Please retype the records below exactly, from the first line down to and including the line with "and stays as".
[[ MATERIAL FOR THIS TASK, beginning ]]
/-- R307, R348, R375: what a command with a live reply does is to hold it; the reply is copied when its first byte is sent,
and stays as copied. Each read is accepted in the states and with the payloads of its layout, and elsewhere a step of R303
refuses it. What the replies read as is the layout of IDENT (R328), FEAT_READ (R329), FAULT_READ, which clears NEWFAULT (R332),
TAG_READ, which frees a tag that is done (R334), CTX_STATE (R337), IMG_LIST and IMG_KEY_READ (R295, R296), EVT_READ, whose
records take their numbers at the copy (R317), JOURNAL_READ (R321), FE_GET (R124), IMAGE_READ (R125), CENSUS_READ (R126),
CLAMP_READ, which with flag 0 clears flags and counters (R159), THERM_READ and FAN_STATE (R496, R500), POWER_STATE and
POWER_GRANTS (R77, R79), CLOCK_READ (R528), MEM_READ, LEDGER_READ and registers. EVT_READ with flag 0 acknowledges the records of
the last EVT_READ. That the nu median of CAL_STATE leaves out channels whose nu is not valid is the model's choice (log 20). -/
def Obligations.LiveReads : Prop :=
  let n (u : HostUnit) (k : Nat) : Nat := byteAt u.payload k
  let len (u : HostUnit) : Nat := u.payload.length
  let rows (u : HostUnit) (most : Nat) (k : Nat) : Prop := 1 ≤ k ∧ k ≤ (if u.port = .tw then 14 else most)
  let bytes (u : HostUnit) (k : Nat) : Prop := 1 ≤ k ∧ k ≤ (if u.port = .tw then 240 else 4096)
  let image (d : State) : List Nat := if d.otp.sigreq then [32, 36] else [32]
  let holds (mk : HostUnit → Instr) (code : Nat) (c : Cmd) (cond : HostUnit → State → Prop) : Prop :=
    carries mk code c cond (fun u e => (.live code u.payload, e))
  let reads (mk : HostUnit → Instr) (code : Nat) (c : Cmd) (cond : HostUnit → State → Prop)
      (reply : Port → List Byte → State → List Byte) : Prop :=
    holds mk code c cond ∧ ∀ (p : Port) (pl : List Byte) (v : State), liveReply p code pl v = (0 :: reply p pl v, v)
  let reg (mk : HostUnit → Instr) (a : Nat) : Prop :=
    carriesAs false mk 0xE0 cmdRegRead (atReg a) (fun u d => inSession u d ∧ d.aon.mode ≠ .safe ∧ fits (4 * n u 2) u d ∧ len u = 3 ∧
      leAt u.payload 0 2 % 4 = 0 ∧ 1 ≤ n u 2 ∧ n u 2 ≤ (if u.port = .tw then 60 else 255)) (fun u e => (.live 0xE0 u.payload, e))
  (reads .ident 0x01 cmdIdent (fun u d => fits 16 u d ∧ len u = 0) (fun p _ v =>
     le 2 0x5057 ++ le 2 0x8640 ++ [2, b8 (portNum p), b8 v.pins.gpos, 0] ++ le 8 v.otp.uid) ∧
   reads .featRead 0x02 cmdFeatRead (fun u d => fits 16 u d ∧ len u = 1 ∧ n u 0 ≤ 1) (fun _ pl v =>
     le 16 (if byteAt pl 0 == 0 then v.offered else v.chan.accepted.getD 0).toNat) ∧
   holds .faultRead 0x05 cmdFaultRead (fun u d => inSession u d ∧ fits 16 u d ∧ len u = 0) ∧
   holds .tagRead 0x07 cmdTagRead (fun u d => inSession u d ∧ d.aon.mode ≠ .safe ∧ len u = 1 ∧
     (n u 0 = 0xFF ∨ ∃ g, n u 0 < 64 ∧ d.chan.tags.getD (n u 0) none = some g ∧ g.port = u.port) ∧
     fits (6 + (match (tagNamed u.port (n u 0) d).bind (fun i => tagIn i d) with
       | some g => g.comp.length
       | none => 0)) u d) ∧
   reads .ctxState 0x17 cmdCtxState (fun u d => inSession u d ∧ d.chan.accepted ≠ none ∧ fits 24 u d ∧ len u = 1 ∧ n u 0 < 32)
     (fun _ pl v =>
       let c := v.ctx (byteAt pl 0)
       let r := v.run (byteAt pl 0)
       [b8 c.st, if c.st == 0 then 0xFF else b8 (portNum c.owner)] ++ le 2 c.caps.toNat ++ [b8 c.prio, b8 (sourceOf c), 0, 0] ++
         le 4 c.budget ++ le 4 r.used ++ [b8 r.cause, b8 r.detail, 0, 0] ++ le 4 r.faultPc) ∧
   reads .imgList 0x24 cmdImgList (fun u d => served (image d) (16 * n u 1) u d ∧ len u = 2 ∧ rows u 32 (n u 1) ∧ n u 0 + n u 1 ≤ 32)
     (fun _ pl v => (List.range (byteAt pl 1)).flatMap (fun k => imgEntry v (byteAt pl 0 + k))) ∧
   reads .imgKeyRead 0x26 cmdImgKeyRead (fun u d => served (image d) 33 u d ∧ len u = 0) (fun _ _ v =>
     v.imgKey.getD (zeros 32) ++ [b8 (flagsOf [v.imgKey.isSome, v.otp.sigreq, v.otp.imgA.spent || v.otp.imgB.spent,
       (blankSlot v.otp.imgA v.otp.imgB).isNone])]) ∧
   carries .evtRead 0x30 cmdEvtRead (fun u d => served [] (8 + 16 * n u 0) u d ∧ len u = 2 ∧ rows u 64 (n u 0) ∧ n u 1 ≤ 1)
     (fun u e => (.live 0x30 u.payload,
       if (n u 1).testBit 0 then ackRecs u.port (fun k => (e.port u.port).lastRead.contains k) e else e)) ∧
   holds .journalRead 0x33 cmdJournalRead (fun u d => served [] (8 + 16 * n u 5) u d ∧ len u = 6 ∧ n u 0 ≤ 1 ∧ rows u 64 (n u 5) ∧
     (n u 0 = 0 ∨ seqBefore d.jrn.next (leAt u.payload 1 4) = false)) ∧
   holds .feGet 0x41 cmdFeGet (fun u d => served [] 33 u d ∧ len u = 1 ∧ n u 0 ≤ 2) ∧
   reads .imageRead 0x43 cmdImageRead (fun u d => served [] (4 + leAt u.payload 3 2) u d ∧ len u = 5 ∧ bytes u (leAt u.payload 3 2) ∧
     leAt u.payload 1 2 + leAt u.payload 3 2 ≤ planeSize (n u 0) ∧ (rawPlane (n u 0) = true → d.feat 6 = true) ∧
     (n u 0 = 11 → d.feat 7 = true))
     (fun _ pl v => le 4 v.planes.frame ++ slice (planeBytes v (byteAt pl 0)) (leAt pl 1 2) (leAt pl 3 2)) ∧
   reads .censusRead 0x44 cmdCensusRead (fun u d => served [7] 144 u d ∧ len u = 0) (fun _ _ v =>
     le 4 v.planes.frame ++ [b8 v.planes.comp.bin,
       b8 (flagsOf [v.planes.comp.hop, v.planes.comp.rejected, v.fe.hopHeld, v.fe.noQuiet]), b8 v.fe.hops, 0] ++
       le 4 (maskOf 32 (fun i => eligible v v.fe.inUse v.prof i)).toNat ++ le 4 v.planes.comp.rejMask.toNat ++ planeBytes v 11) ∧
   holds .clampRead 0x46 cmdClampRead (fun u d => served [] 223 u d ∧ len u = 1 ∧ n u 0 ≤ 1) ∧
   reads .calState 0x50 cmdCalState (fun u d => served [] 24 u d ∧ len u = 0) (fun _ _ v => calStateBytes v) ∧
   reads .thermRead 0x60 cmdThermRead (fun u d => served [] 32 u d ∧ len u = 0) (fun _ _ v =>
     (v.therm.inputs.map (·.temp) ++ [v.therm.die]).flatMap (leS 2) ++
     [b8 (flagsOf ((List.range 4).map (fun i => (v.thm i).fail) ++ [v.shdn.asserted, v.shdn.oor])), b8 v.shdn.tcrit] ++
     v.thermal.fans.flatMap (fun f => le 2 f.speed) ++ v.thermal.fans.flatMap (fun f => le 2 (min 65535 f.rpm)) ++
     [b8 (flagsOf [(v.fan 0).failed, (v.fan 1).failed, (v.fan 2).failed, v.thermal.override, v.shdn.asserted,
       v.thermal.bls.any (·.derating)]), b8 v.thermal.policy] ++ v.thermal.bls.flatMap (fun b => le 2 b.duty) ++ zeros 2) ∧
   reads .fanState 0x64 cmdFanState (fun u d => served [64] 16 u d ∧ len u = 1 ∧ n u 0 ≤ 2) (fun _ pl v =>
     let f := v.fan (byteAt pl 0)
     [b8 f.st, b8 f.cause] ++ le 2 f.speed ++ le 2 (min 65535 f.rpm) ++ le 2 f.target ++ le 2 f.drive ++
       le 2 (min 65535 f.current) ++ leS 1 (Int.fdiv f.temp 10) ++ [b8 (ceilDiv f.retryMs 1000), b8 f.epis, b8 f.retries]) ∧
   reads .powerState 0x71 cmdPowerState (fun u d => inSession u d ∧ d.chan.accepted ≠ none ∧ fits 16 u d ∧ len u = 0) (fun _ _ v =>
     [b8 v.aon.mode.code, b8 v.aon.rate] ++ le 2 v.power.cap ++ le 2 v.base ++ le 2 v.heldCost ++
     [b8 v.grants.length, b8 v.power.reqs.length] ++ le 2 (v.metered v.meter.vinMv) ++ le 2 (v.metered v.meter.avg) ++
     [b8 (flagsOf [v.power.dip, v.power.overcap, v.power.vmotUv, v.md.forced.isSome, v.feat 67]), 0]) ∧
   reads .powerGrants 0x73 cmdPowerGrants (fun u d => served [] (1 + 6 * d.power.slots.length) u d ∧ len u = 0) (fun _ _ v =>
     b8 v.grants.length :: v.grants.flatMap (fun g =>
       [b8 g.cls, b8 (g.who % 256)] ++ le 2 g.cost ++ [b8 (flagsOf [g.revocable, standing g.cls]), 0])) ∧
   reads .spanState 0x81 cmdSpanState (fun u d => served [48] 32 u d ∧ len u = 0) (fun _ _ v => spanState v) ∧
   reads .spanMembers 0x82 cmdSpanMembers (fun u d => served [48] (16 * n u 1) u d ∧ len u = 2 ∧ rows u 16 (n u 1) ∧ n u 0 + n u 1 ≤ 16)
     (fun _ pl v => (List.range (byteAt pl 1)).flatMap (fun k => memberBytes v (byteAt pl 0 + k))) ∧
   holds .memRead 0x92 cmdMemRead (fun u d => served [80] (leAt u.payload 4 2) u d ∧ len u = 6 ∧ memReadBusy d = false ∧
     bytes u (leAt u.payload 4 2) ∧ leAt u.payload 0 4 + leAt u.payload 4 2 ≤ d.flashSize) ∧
   reads .memState 0x95 cmdMemState (fun u d => served [80] 24 u d ∧ len u = 0) (fun _ _ v => memState v) ∧
   reads .clockRead 0xA1 cmdClockRead (fun u d => served [] 24 u d ∧ len u = 0) (fun _ _ v =>
     le 8 (if v.wc.set then v.wc.secs else 0) ++ le 4 (if v.wc.set then v.wc.ticks else 0) ++
     [b8 (flagsOf [v.wc.set, v.wc.coast, v.span.role == 3])] ++ zeros 3 ++ le 6 v.clk.tb ++ zeros 2) ∧
   reads .ledgerState 0xA3 cmdLedgerState (fun u d => served [83] 40 u d ∧ len u = 0) (fun _ _ v => ledgerState v) ∧
   holds .ledgerRead 0xA4 cmdLedgerRead (fun u d => served [83] (4 + 128 * n u 4) u d ∧ len u = 5 ∧
     (leAt u.payload 0 4 = 0xFFFFFFFF ∨ ledFlash d (leAt u.payload 0 4) (n u 4) = [] ∨ memReadBusy d = false) ∧
     1 ≤ n u 4 ∧ n u 4 ≤ (if u.port = .tw then 1 else 32) ∧ (leAt u.payload 0 4 = 0xFFFFFFFF ∨
       (seqBefore (leAt u.payload 0 4) d.ledOldest = false ∧ seqBefore (leAt u.payload 0 4) d.led.nextSeq = true))) ∧
   holds .regRead 0xE0 cmdRegRead (fun u d => inSession u d ∧ d.aon.mode ≠ .safe ∧ fits (4 * n u 2) u d ∧ len u = 3 ∧
     leAt u.payload 0 2 % 4 = 0 ∧ 1 ≤ n u 2 ∧ n u 2 ≤ (if u.port = .tw then 60 else 255)) ∧
   reg .clkTimeloRead 0x2010 ∧ reg .powerPinRead 0x1014 ∧ reg .twStretchRead 0x7010 ∧ reg .wcSecloRead 0xA020) ∧
  (∀ (p : Port) (code : Nat) (pl : List Byte) (s : State), (s.port p).reply = .live code pl →
     let r := liveReply p code pl s
     (sendReply p s).1 = r.1 ∧ ((sendReply p s).2.port p).reply = .fixed r.1 ∧
     sendReply p (sendReply p s).2 = (r.1, (sendReply p s).2.modPort p (fun q => { q with snap := false }))) ∧
  (∀ (p : Port) (pl : List Byte) (v : State),
     (∀ k, v.offered.getLsbD k = decide (k ≤ 7 ∨ (16 ≤ k ∧ k ≤ 20) ∨ (k = 21 ∧ v.pins.hsm = false) ∨ (k = 22 ∧ v.pins.hsm = true) ∨
       (32 ≤ k ∧ k ≤ 36) ∨ k = 48 ∨ k = 49 ∨ (64 ≤ k ∧ k ≤ 67) ∨ (80 ≤ k ∧ k ≤ 84))) ∧
     (let r := liveReply p 0x05 pl v
      r.1 = 0 :: (le 4 v.chan.faults.toNat ++ le 4 (v.causes p) ++ le 4 ((aonReg v 0x14).getD 0) ++ le 4 v.chan.faultFrame) ∧
      (r.2.port p).causeNew = false ∧ (r.2.port p).seen = v.chan.faults) ∧
     (∀ (i : Nat) (g : Tag), i < 64 → byteAt pl 0 = i → v.chan.tags.getD i none = some g →
       (g.done = true → liveReply p 0x07 pl v = (0 :: ([b8 i, b8 g.code, 1, b8 g.err] ++ le 2 g.comp.length ++ g.comp),
         settle { v with chan.tags := v.chan.tags.set i none })) ∧
       (g.done = false → liveReply p 0x07 pl v = (0 :: [b8 i, b8 g.code, 0, 0, 0, 0], v))) ∧
     (byteAt pl 0 = 0xFF → (∀ (i : Nat) (g : Tag), i < 64 → v.chan.tags.getD i none = some g →
         g.port ≠ p ∨ g.done = false ∨ g.discard = true) → liveReply p 0x07 pl v = ([0, 0xFF, 0, 0, 0, 0, 0], v)) ∧
     (let all := v.readable p
      let w := numberRecs p (all.take (byteAt pl 0)) v
      let rs := (w.readable p).take (byteAt pl 0)
      let r := liveReply p 0x30 pl v
      r.1 = (0#8 : Byte) :: (le 4 (match rs with
          | q :: _ => q.seq.getD 0
          | [] => (w.port p).nextSeq) ++
        [b8 rs.length, b8 (if byteAt pl 0 < all.length then 1 else 0)] ++ le 2 (w.port p).dropped ++
        rs.flatMap (fun q => le 6 q.r.time ++ [b8 q.r.origin, b8 q.r.typ] ++ fit 8 0 q.r.payload)) ∧
      (r.2.port p).dropped = 0 ∧ (r.2.port p).lastRead = rs.map (fun q => q.seq.getD 0)) ∧
     (∀ x, v.fe.sets[byteAt pl 0]? = some x → liveReply p 0x41 pl v = (0 :: b8 x.stock :: fit 32 0 x.record, v)) ∧
     (let r := liveReply p 0x46 pl v
      r.1 = 0 :: (le 23 v.clamp.flags.toNat ++ le 23 v.clamp.opened.toNat ++ v.clamp.counters.map b8) ∧
      r.2 = if (byteAt pl 0).testBit 0 then { v with clamp.flags := 0, clamp.counters := List.replicate 177 0 } else v) ∧
     (let num := if byteAt pl 0 = 0 then (v.port p).jptr else leAt pl 1 4
      let held := num == v.jrn.next || (heldRecord v num).isSome
      let start := if held then num else oldestAfter v num
      let rs := heldRun v (byteAt pl 5) start
      let spilled := start != v.jrn.next && (ramRecord v start).isNone && !rs.isEmpty
      (seqBefore v.jrn.next num = true → liveReply p 0x33 pl v = ([0x0D#8], v)) ∧
      (seqBefore v.jrn.next num = false →
        (liveReply p 0x33 pl v).1 = (0#8 : Byte) :: (le 4 start ++ [b8 rs.length, b8 (flagsOf [spilled, !held]), 0, 0] ++
          rs.flatMap recBytes) ∧
        ((liveReply p 0x33 pl v).2.port p).jptr = (start + rs.length) % 2 ^ 32)) ∧
     (let a := leAt pl 0 4
      let k := leAt pl 4 2
      (v.fenced a k = true → liveReply p 0x92 pl v = ([0x0B#8], v)) ∧
      (v.fenced a k = false → v.clk.xtalFail = false → (liveReply p 0x92 pl v).1 = 0 :: Memory.readN 0xFF v.mem.flash a k)) ∧
     (leAt pl 0 4 = 0xFFFFFFFF → (liveReply p 0xA4 pl v).1 = 0 :: ([1, 0, 0, 0] ++ ledProvisional v)))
[[ MATERIAL FOR THIS TASK, end ]]
RESULT →
/-- R307, R348, R375: what a command with a live reply does is to hold it; the reply is copied when its first byte is sent,
and stays as copied. Each read is accepted in the states and with the payloads of its layout, and elsewhere a step of R303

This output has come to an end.